> [Data]:
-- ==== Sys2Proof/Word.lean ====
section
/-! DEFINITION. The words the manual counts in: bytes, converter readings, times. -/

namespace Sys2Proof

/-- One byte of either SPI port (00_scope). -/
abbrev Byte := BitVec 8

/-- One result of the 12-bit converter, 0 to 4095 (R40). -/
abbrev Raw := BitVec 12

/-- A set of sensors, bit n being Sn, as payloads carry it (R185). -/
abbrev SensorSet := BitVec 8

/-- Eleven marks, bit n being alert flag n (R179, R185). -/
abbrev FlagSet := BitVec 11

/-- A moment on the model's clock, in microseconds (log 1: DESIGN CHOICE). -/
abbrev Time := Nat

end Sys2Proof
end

> [Work instruction]: Send back exactly the lines of the listing above starting at the one with "readings, times. -/" and ending at the one with "abbrev Raw := BitVec 12", inclusive, and no others.

> [Answer]:
/-! DEFINITION. The words the manual counts in: bytes, converter readings, times. -/

namespace Sys2Proof

/-- One byte of either SPI port (00_scope). -/
abbrev Byte := BitVec 8

/-- One result of the 12-bit converter, 0 to 4095 (R40). -/
abbrev Raw := BitVec 12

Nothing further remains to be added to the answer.